Le definizioni dei fenomeni economici non sono univoche, anzi riflettono punti di vista interpretativi diversi.
Tuttavia, quelle forniteci da Karl Polani risultano certamente fondamentali per proseguire ad una prima
distinzione:
In un primo senso è possibile guardare all'economica come l'insieme della attività stabilmente
intraprese dai membri di una società per produrre, distribuire e scambiare beni e servizi. I bisogni
possono essere fisici, culturali, scientifici o militari. Questa prima definizione ha un carattere più
generale e consente di valutare come il soddisfacimento dei bisogni e il comportamento economico
siano influenzati dal modo in cui è organizzata la società. Infatti, nelle società primitive le attività
economiche non erano autonome, ma si svolgevano all'interno delle strutture familiari e parentali.
Nelle società feudali lo Stato, o meglio il potere politico, assumeva un ruolo fondamentale nella
regolazione delle attività economiche. Infine, nelle società capitalistiche ovvero quelle basate sulla
proprietà privata dei mezzi di produzione, sulla libertà di commercio ed investimento, l'economia si
emancipa dai controlli sociali e politici.
In ambito economico l'accento è posto sui fenomeni economici come sinonimi di "economizzare",
cioè attività che hanno a che fare con la scelta individuale di impiego di risorse scarse che
potrebbero avere usi alternativi, al fine di ottenere il massimo dai propri mezzi. Quindi, le
motivazioni dei soggetti che svolgono attività economiche sono ricondotte al mero perseguimento
razionale degli interessi individuali, perseguendo interazioni tra soggetti regolate esclusivamente dal
mercato. Dall'incontro della domanda dei consumatori e l'offerta dei produttori sul mercato
dipenderà la quantità di beni e il loro prezzo. Qui il focus di ricerca è la conoscenza dei meccanismi
autoregolativi dell'economia, ponendo particolare attenzione al comportamento utilitaristico degli
attori, al fine di sviluppare veri e propri modelli matematici sul funzionamento del mercato
autoregolato. Questa definizione ha come retroterra storico la situazione in cui iniziano ad
affermarsi le prime forme di economia di mercato. Gli assunti relativi al comportamento
massimizzante degli individui e ai suoi effetti sull'andamento della domanda e dell'offerta nel
mercato tendono a riflettere l'autonomizzazione dell'economia dalle strutture sociali e politiche.

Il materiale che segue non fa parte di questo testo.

-- ==== Sys2Proof/Tests/Slice0.lean ====
section
/-! SUPPORT. The model's own tests: the smoke test of WellFormed, decoding of words written out from the spec's encodings
(spec/30_encoding.md R94, spec/95_test_vectors.md sections 6 and 7), small steps, and, for every obligation that has
hypotheses, a witness that meets them. Expected values come from spec/95_test_vectors.md, or by hand where a comment says
so. -/

namespace Sys2Proof.Tests

open Sys2Proof.Machine

/-! ## WellFormed: one ill-formed term for each check, refused -/

theorem test_wf_init_mode : (Instr.init 256 8 0x1000 0 0).wellFormed = false := by decide
theorem test_wf_init_klen : (Instr.init 0 256 0x1000 0 0).wellFormed = false := by decide
theorem test_wf_init_key : (Instr.init 0 8 (2 ^ 32) 0 0).wellFormed = false := by decide
theorem test_wf_init_iva : (Instr.init 0 8 0x1000 (2 ^ 32) 0).wellFormed = false := by decide
theorem test_wf_init_cta : (Instr.init 0 8 0x1000 0 (2 ^ 32)).wellFormed = false := by decide
theorem test_wf_rstiv : (Instr.rstiv (2 ^ 32)).wellFormed = false := by decide
theorem test_wf_rstctr : (Instr.rstctr (2 ^ 32)).wellFormed = false := by decide
theorem test_wf_encb_inp : (Instr.encb (2 ^ 32) 1 8).wellFormed = false := by decide
theorem test_wf_encb_out : (Instr.encb 1 (2 ^ 32) 8).wellFormed = false := by decide
theorem test_wf_encb_len : (Instr.encb 1 1 (2 ^ 32)).wellFormed = false := by decide
theorem test_wf_decb_inp : (Instr.decb (2 ^ 32) 1 8).wellFormed = false := by decide
theorem test_wf_decb_out : (Instr.decb 1 (2 ^ 32) 8).wellFormed = false := by decide
theorem test_wf_decb_len : (Instr.decb 1 1 (2 ^ 32)).wellFormed = false := by decide
/-- Range errors of R92 are well formed. -/
theorem test_wf_range_errors : (Instr.init 255 255 0 0 0).wellFormed = true := by decide

/-! ## Decoding: 95_test_vectors.md section 7, the sixteen bytes of each row -/

theorem test_decode_init_cbc :
    decodeBytes [0x01, 0x01, 0x10, 0x00, 0x00, 0x00, 0x10, 0x00, 0x00, 0x00, 0x20, 0x00, 0x00, 0x00, 0x00, 0x00] =
      .ok (.init 1 16 0x1000 0x2000 0) := by rfl
theorem test_decode_init_ctr :
    decodeBytes [0x01, 0x04, 0x38, 0x00, 0xFF, 0xFF, 0x00, 0x00, 0x00, 0x00, 0x00, 0x00, 0x00, 0x00, 0x20, 0x00] =
      .ok (.init 4 56 0xFFFF0000 0 0x2000) := by rfl
theorem test_decode_rstiv :
    decodeBytes [0x02, 0x00, 0x00, 0x00, 0x00, 0x00, 0x20, 0x00, 0x00, 0x00, 0x00, 0x00, 0x00, 0x00, 0x00, 0x00] =
      .ok (.rstiv 0x2000) := by rfl
theorem test_decode_rstctr :
    decodeBytes [0x03, 0x00, 0x00, 0x00, 0x00, 0x00, 0x20, 0x08, 0x00, 0x00, 0x00, 0x00, 0x00, 0x00, 0x00, 0x00] =
      .ok (.rstctr 0x2008) := by rfl
theorem test_decode_encb :
    decodeBytes [0x04, 0x00, 0x00, 0x00, 0x00, 0x00, 0x30, 0x00, 0x00, 0x00, 0x50, 0x00, 0x00, 0x00, 0x00, 0x1D] =
      .ok (.encb 0x3000 0x5000 29) := by rfl
theorem test_decode_decb :
    decodeBytes [0x05, 0x00, 0x00, 0x00, 0x00, 0x00, 0x50, 0x00, 0x00, 0x00, 0x50, 0x00, 0x00, 0x00, 0x00, 0x10] =
      .ok (.decb 0x5000 0x5000 16) := by rfl
theorem test_decode_enc :
    decodeBytes [0x06, 0x00, 0x00, 0x00, 0x01, 0x23, 0x45, 0x67, 0x89, 0xAB, 0xCD, 0xEF, 0x00, 0x00, 0x00, 0x00] =
      .ok (.enc 0x01234567 0x89ABCDEF) := by rfl
theorem test_decode_dec :
    decodeBytes [0x07, 0x00, 0x00, 0x00, 0xFF, 0xFF, 0xFF, 0xFF, 0x00, 0x00, 0x00, 0x00, 0x00, 0x00, 0x00, 0x00] =
      .ok (.dec 0xFFFFFFFF 0) := by rfl
theorem test_decode_tdn :
    decodeBytes [0x08, 0x00, 0x00, 0x00, 0x00, 0x00, 0x00, 0x00, 0x00, 0x00, 0x00, 0x00, 0x00, 0x00, 0x00, 0x00] =
      .ok .tdn := by rfl
/-- The pattern of R80 has `W0` in bits 127:96 and is the sixteen bytes read as one number. -/
theorem test_decode_table_word : decodeTableWord 128 0x06000000_01234567_89ABCDEF_00000000 = some (.enc 0x01234567 0x89ABCDEF) := by
  decide

/-! Illegal descriptors (R90; 30_encoding.md R94): every field that must be zero, and an opcode of no command. -/

theorem test_illegal_opcode : decode ⟨0x00000000, 5, 0, 0⟩ = .error .unknownOpcode := by rfl
theorem test_illegal_opcode_9 : decode ⟨0x09000000, 0, 0, 0⟩ = .error .unknownOpcode := by rfl
theorem test_illegal_rsv : decode ⟨0x01000801, 0x1000, 0, 0⟩ = .error .reservedNotZero := by rfl
theorem test_illegal_mode_field : decode ⟨0x04010000, 0x3000, 0x5000, 8⟩ = .error .mustBeZero := by rfl
theorem test_illegal_klen_field : decode ⟨0x06000100, 0, 0, 0⟩ = .error .mustBeZero := by rfl
theorem test_illegal_rstiv_w2 : decode ⟨0x02000000, 0x2000, 1, 0⟩ = .error .mustBeZero := by rfl
theorem test_illegal_enc_w3 : decode ⟨0x06000000, 0, 0, 1⟩ = .error .mustBeZero := by rfl
theorem test_illegal_tdn_w1 : decode ⟨0x08000000, 1, 0, 0⟩ = .error .mustBeZero := by rfl
theorem test_illegal_length : decodeBytes [0x08] = .error .wrongLength := by rfl

/-! ## The cipher: 95_test_vectors.md section 2 (with the π tables) and section 3 -/

/-- Section 2.1: both sums wrap. -/
theorem test_roundF : roundF piS 0x01020304 = 0x3CEDFF8C := by decide +kernel
/-- Section 2.3. -/
theorem test_encBlock : encBlock ⟨piP, piS⟩ ⟨0x01234567, 0x89ABCDEF⟩ = ⟨0x738E078D, 0x4C8703A6⟩ := by decide +kernel
/-- Section 2.3. -/
theorem test_decBlock : decBlock ⟨piP, piS⟩ ⟨0x01234567, 0x89ABCDEF⟩ = ⟨0xC5D85F4B, 0xA35395DC⟩ := by decide +kernel
/-- Section 3, "Step 2 alone", first and last words: the key is read cyclically. -/
theorem test_keyedTables :
    let p := (keyedTables [0x01, 0x23, 0x45, 0x67, 0x89, 0xAB, 0xCD, 0xEF]).p
    p[0] = 0x251C2FEF ∧ p[1] = 0x0C08C53C ∧ p[16] = 0x933590BE ∧ p[17] = 0x00D236F4 := by decide +kernel
/-- Section 3, key `00` eight times: step 3 leaves the final `P`, here its first three pairs. -/
theorem test_subkeySteps :
    (([0, 1, 2].foldl subkeyStep ⟨keyedTables (List.replicate 8 0), ⟨0, 0⟩⟩).tables.p.toList.take 6) =
      [0x706D9FCC, 0x1792D23A, 0x2DB9D714, 0x966E1439, 0xAC21A76D, 0x8324E988] := by decide +kernel

/-! ## Small steps

`ready m` is a READY context with all-zero tables. Every round then gives `F` = 0 and every subkey is 0, so `EncBlock` and
`DecBlock` only exchange the halves of a block: the expected values below are by hand. -/

/-- A READY context in mode `m` whose tables are zero. -/
def ready (m : Mode) : State := { State.reset with ctx := { Context.zero with mode := m, life := .ready } }

/-- The state after a step, if there is one. -/
def after (o : Host.Outcome State Fault Refusal) : Option State :=
  match o with
  | .next s => some s
  | .fault _ => none
  | .refused _ => none

/-- Host memory with the eight bytes `11 22 33 44 55 66 77 88` at 0x2000. -/
def mem2000 : Memory := memWrite [] 0x2000 [0x11, 0x22, 0x33, 0x44, 0x55, 0x66, 0x77, 0x88]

Non è un caso, come sottolineato da Polanyi, che lo studio dell'economia come disciplina si afferma
in contemporanea con la società capitalistica.
Le definizioni dei fenomeni economici appena citate non devono essere considerate alternative, piuttosto
come due ottiche diverse per guardare all'economia. Infatti, se prendiamo in esame la posizione degli
economisti, possiamo notare come questa abbia consentito un notevole avanzamento delle conoscenze sui
meccanismi autoregolativi dell'economia, cioè sull'influenza dei movimenti della domanda e dell'offerta
nella formazione dei prezzi e nell'allocazione delle risorse, arrivando anche alla formulazione modelli teorici
ad elevata generalizzazione.
Tuttavia, emergono difficoltà quando questi modelli vanno a confrontarsi con realtà in cui il
mercato autoregolato ha un ruolo limitato o addirittura nullo. Si pensi, per esempio, a contasti
precapitalistici, ma anche alle società capitalistiche stesse, quando il punto di vista preso in
considerazione risulta essere quello dei diversi percorsi e tassi di sviluppo di paesi diversi. In
breve, questi modelli spesso faticano ad essere applicati pienamente nel mondo reale.

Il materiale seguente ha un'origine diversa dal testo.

-- ==== Sys2Proof/Laws/Step.lean ====
section
/-! SUPPORT. What a step can do: one inversion lemma for the instruction step and one for the step. -/

namespace Sys2Proof.Machine

/-- Decoding the two fetched bytes is decoding their word (R55, R73, R74). -/
theorem decode_pair (hi lo : Byte) :
    decode [hi, lo] =
      match decodeWord (wordOfBytes hi lo) with
      | some i => .instr i []
      | none => .unmatched (wordOfBytes hi lo) := rfl

/-- The instruction step faults on the fetch, runs the instruction the word at PC decodes to, or advances
over an unmatched opcode (R73, R74, R78). -/
theorem runInstruction_cases (s : State) :
    (0xFFE < s.pc.toNat ∧ runInstruction s = .next (s.raiseFault (.fetchOutOfBounds s.pc))) ∨
    (s.pc.toNat ≤ 0xFFE ∧ ∃ i, decodeWord (s.mem.word s.pc.toNat) = some i ∧
      runInstruction s = exec i s) ∨
    (s.pc.toNat ≤ 0xFFE ∧ decodeWord (s.mem.word s.pc.toNat) = none ∧
      runInstruction s = .next s.advance) := by
  by_cases h : s.pc.toNat ≤ 0xFFE
  · have hf : s.fetch = some [s.mem.read s.pc.toNat, s.mem.read (s.pc.toNat + 1)] := by
      simp [State.fetch, h]
    cases hd : decodeWord (s.mem.word s.pc.toNat) with
    | some i =>
      refine .inr (.inl ⟨h, i, rfl, ?_⟩)
      rw [Memory.word] at hd
      simp [runInstruction, hf, decode_pair, hd]
    | none =>
      refine .inr (.inr ⟨h, rfl, ?_⟩)
      rw [Memory.word] at hd
      simp [runInstruction, hf, decode_pair, hd, execUnmatched, done]
  · have hf : s.fetch = none := by simp [State.fetch, h]
    exact .inl ⟨by omega, by simp [runInstruction, hf, done]⟩

/-- A step is the host's turn and then, if the engine runs, one cycle (R240). -/
theorem step_cases (s : State) :
    (s.openTurn.runState = .running ∧ step s = closeCycle s.turnTicks (runInstruction s.openTurn)) ∨
    (s.openTurn.runState ≠ .running ∧ step s = .next s.openTurn) := by
  cases h : s.openTurn.runState with
  | running => exact .inl ⟨rfl, by simp [step, h]⟩
  | stopped => exact .inr ⟨by simp, by simp [step, h, done]⟩
  | faulted f => exact .inr ⟨by simp, by simp [step, h, done]⟩

/-- The end of a cycle: nothing after a fault, the three points otherwise (R240). -/
theorem endCycle_cases (k : Nat) (t : State) :
    (t.runState = .running ∧ t.endCycle k = ((t.tickPoint k).redrawPoint).stopPoint) ∨
    (t.runState ≠ .running ∧ t.endCycle k = t) := by
  cases h : t.runState with
  | running => exact .inl ⟨rfl, by simp [State.endCycle, h]⟩
  | stopped => exact .inr ⟨by simp, by simp [State.endCycle, h]⟩
  | faulted f => exact .inr ⟨by simp, by simp [State.endCycle, h]⟩

/-- With no event in the coming turn, the turn only uses itself up (R240). -/
theorem State.openTurn_quiet {s : State} (h : s.turnEvents = []) :
    s.openTurn = { s with script := s.script.tail, turns := s.turns + 1 } := by
  simp [State.openTurn, h, State.hostEvents]

end Sys2Proof.Machine
end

Proprio su questo terreno ha costruito le proprie basi della sociologia economica, come un nuovo
punto di vista che guarda all'attività economica come un processo influenzato dalle istituzioni.

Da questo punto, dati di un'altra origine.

theorem decimalDigits_getD (b : Byte) {k : Nat} (hk : k < 3) :
    (decimalDigits b).getD k 0 = decimalDigit b k := by
  have hb := b.isLt
  have hundreds : b.toNat / 100 % 10 = b.toNat / 100 := by omega
  interval_cases k <;> simp [decimalDigits, decimalDigit, hundreds]

theorem decimalDigit_toNat (b : Byte) (k : Nat) :
    (decimalDigit b k).toNat = b.toNat / 10 ^ (2 - k) % 10 := by
  rw [decimalDigit, BitVec.toNat_ofNat]
  omega

/-- The memory after Fx33, in bounds: the three digits (R164). -/
theorem State.read_after_ldB {s : State} (hwf : s.mem.wf = true) (b : Byte) (hin : s.i.toNat + 2 ≤ 0xFFF)
    (a : Nat) :
    (s.storeAtI (decimalDigits b)).advance.mem.read a = byteAfterStore s 3 (decimalDigit b) a :=
  State.read_storeAtI hwf (bytes := decimalDigits b) (by simp [decimalDigits]; omega)
    (fun _ hk => decimalDigits_getD b hk) a

/-- The memory after Fx55, in bounds: each register's own byte (R165). -/
theorem State.read_after_storeRegs {s : State} (hwf : s.mem.wf = true) (x : Nibble)
    (hin : s.i.toNat + x.toNat ≤ 0xFFF) (a : Nat) :
    ((s.storeAtI (s.firstRegs (x.toNat + 1))).bumpI (x.toNat + 1)).advance.mem.read a =
      byteAfterStore s (x.toNat + 1) (fun k => s.readV (BitVec.ofNat 4 k)) a := by
  have hx := x.isLt
  have hlen := s.firstRegs_length (x.toNat + 1) (by omega)
  have hread := State.read_storeAtI (stored := fun k => s.readV (BitVec.ofNat 4 k)) hwf
    (bytes := s.firstRegs (x.toNat + 1)) (by omega) (fun k hk => ?_) a
  · rwa [hlen] at hread
  · rw [List.getD_eq_getElem?_getD, s.firstRegs_get (x.toNat + 1) k (by omega) (by omega),
      Option.getD_some]

/-- A fetched word that is an instruction's own is executed as fetched, whatever the instruction then stores. -/
theorem runInstruction_of_fetch {s : State} {i : Instr} (h : s.fetch = some (bytesOfWord (encode i))) :
    runInstruction s = exec i s := by
  have hdec := decode_bytesOfWord (decodeWord_encode i) []
  rw [List.append_nil] at hdec
  simp [runInstruction, h, hdec]

theorem fetchesSeeStore_of_read {s t : State} {n : Nat} {stored : Nat → Byte}
    (h : ∀ a, t.mem.read a = byteAfterStore s n stored a) : FetchesSeeStore s t n stored := by
  intro u hmem hpc
  rw [State.fetch_eq, if_pos hpc, hmem, h, h]

/-- A block load and the move of I write V registers, I, PC and the outcome port only. -/
theorem State.loadFirst_bumpI_advance_only (s : State) (n m : Nat) :
    ((s.loadFirst n).bumpI m).advance =
      { s with v := ((s.loadFirst n).bumpI m).advance.v, i := ((s.loadFirst n).bumpI m).advance.i,
               pc := ((s.loadFirst n).bumpI m).advance.pc,
               outcome := ((s.loadFirst n).bumpI m).advance.outcome } := by
  rw [s.loadFirst_only_regs n]
  rfl

end Sys2Proof.Machine

namespace Sys2Proof.Proofs

open Sys2Proof.Machine Sys2Proof.Claims

/-- Settles O37: the three stored bytes are the decimal digits. -/
theorem bcdStoresThreeDigitsOrFaults : Obligations.BcdStoresThreeDigitsOrFaults := by
  intro s x hwf
  refine ⟨wordIs_encode (.ldB x),
    fun hout => ⟨_, exec_of_fault (if_pos hout), s.faultTaken_raiseFault _⟩, fun hin => ?_⟩
  · obtain ⟨hout, -⟩ | ⟨-, he⟩ := execLdB_cases x s
    · exact absurd hin (Nat.not_le.mpr hout)
    · have hread := State.read_after_ldB hwf (s.readV x) hin
      have hdigit (k : Nat) (hk : k < 3) :
          ((s.storeAtI (decimalDigits (s.readV x))).advance.mem.read (s.effAddr k)).toNat =
            (s.readV x).toNat / 10 ^ (2 - k) % 10 := by
        rw [hread, byteAfterStore_inside s _ hk, decimalDigit_toNat]
      have hx := (s.readV x).isLt
      have hundreds : (s.readV x).toNat / 100 % 10 = (s.readV x).toNat / 100 := by omega
      refine ⟨_, he, (hdigit 0 (by omega)).trans hundreds, ?_, ?_, fun b hb => ?_, rfl,
        State.advancedBy_advance rfl⟩
      · simpa using hdigit 1 (by omega)
      · simpa using hdigit 2 (by omega)
      · rw [hread, byteAfterStore_outside s _ hb]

Per istituzioni si intende un complesso di valori e norme che orientano e regolano il
comportamento e si basano su sanzioni che tendono a garantirne il rispetto da parte dei singoli
soggetti:
I valori definiscono i fini dei soggetti: es. la concezione del lavoro e il valore riconosciuto
al tempo libero e al consumo
Le norme in senso stretto sono regole che definiscono il modo di perseguire i fini
Le sanzioni possono essere: positive, quando incoraggiano un determinato
comportamento; negative lo disincentivano; formali quando sono stabilite dalla legge e
infine informali quando si basano sulla disapprovazione degli altri.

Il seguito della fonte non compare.